• _Exercise objective_
The expected answer holds every line from the first line of the data below through the line containing "last unit. -/", exactly as written, and no other line.

• _Supplied entries_
- - - - -
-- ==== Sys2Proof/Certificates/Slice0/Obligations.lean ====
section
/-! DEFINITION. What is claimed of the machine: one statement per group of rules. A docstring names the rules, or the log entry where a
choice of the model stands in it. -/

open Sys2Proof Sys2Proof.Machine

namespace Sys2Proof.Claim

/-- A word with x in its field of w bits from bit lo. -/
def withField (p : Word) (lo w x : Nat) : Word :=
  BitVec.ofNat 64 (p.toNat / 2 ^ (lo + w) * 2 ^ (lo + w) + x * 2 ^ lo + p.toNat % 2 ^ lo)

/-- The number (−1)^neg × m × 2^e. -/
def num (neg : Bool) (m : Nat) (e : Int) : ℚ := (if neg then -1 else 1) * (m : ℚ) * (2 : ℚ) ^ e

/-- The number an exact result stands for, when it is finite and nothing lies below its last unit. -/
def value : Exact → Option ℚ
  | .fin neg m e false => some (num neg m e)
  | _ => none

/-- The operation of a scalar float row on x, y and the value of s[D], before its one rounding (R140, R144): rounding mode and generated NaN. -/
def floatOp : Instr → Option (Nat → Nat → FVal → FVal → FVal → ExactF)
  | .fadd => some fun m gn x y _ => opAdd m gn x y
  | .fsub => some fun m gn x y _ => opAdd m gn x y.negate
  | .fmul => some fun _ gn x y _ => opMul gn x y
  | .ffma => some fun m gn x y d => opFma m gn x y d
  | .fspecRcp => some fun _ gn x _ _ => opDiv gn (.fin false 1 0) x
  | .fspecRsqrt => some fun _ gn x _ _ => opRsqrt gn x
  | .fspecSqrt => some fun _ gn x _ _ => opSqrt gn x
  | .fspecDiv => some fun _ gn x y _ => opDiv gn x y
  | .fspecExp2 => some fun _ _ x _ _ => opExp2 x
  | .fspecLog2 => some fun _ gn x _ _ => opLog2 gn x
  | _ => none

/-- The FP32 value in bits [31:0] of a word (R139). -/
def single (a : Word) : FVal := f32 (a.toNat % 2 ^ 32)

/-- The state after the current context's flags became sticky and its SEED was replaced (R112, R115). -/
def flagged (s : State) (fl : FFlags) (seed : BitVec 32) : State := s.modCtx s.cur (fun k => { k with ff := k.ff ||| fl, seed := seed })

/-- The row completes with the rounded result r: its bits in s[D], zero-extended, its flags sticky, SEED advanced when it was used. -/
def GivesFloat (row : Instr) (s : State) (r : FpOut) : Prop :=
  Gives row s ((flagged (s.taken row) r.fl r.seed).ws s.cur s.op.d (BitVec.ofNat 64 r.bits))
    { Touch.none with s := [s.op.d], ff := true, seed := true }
- - - - -
• _Solution for this exercise_
-- ==== Sys2Proof/Certificates/Slice0/Obligations.lean ====
section
/-! DEFINITION. What is claimed of the machine: one statement per group of rules. A docstring names the rules, or the log entry where a
choice of the model stands in it. -/

open Sys2Proof Sys2Proof.Machine

namespace Sys2Proof.Claim

/-- A word with x in its field of w bits from bit lo. -/
def withField (p : Word) (lo w x : Nat) : Word :=
  BitVec.ofNat 64 (p.toNat / 2 ^ (lo + w) * 2 ^ (lo + w) + x * 2 ^ lo + p.toNat % 2 ^ lo)

/-- The number (−1)^neg × m × 2^e. -/
def num (neg : Bool) (m : Nat) (e : Int) : ℚ := (if neg then -1 else 1) * (m : ℚ) * (2 : ℚ) ^ e

/-- The number an exact result stands for, when it is finite and nothing lies below its last unit. -/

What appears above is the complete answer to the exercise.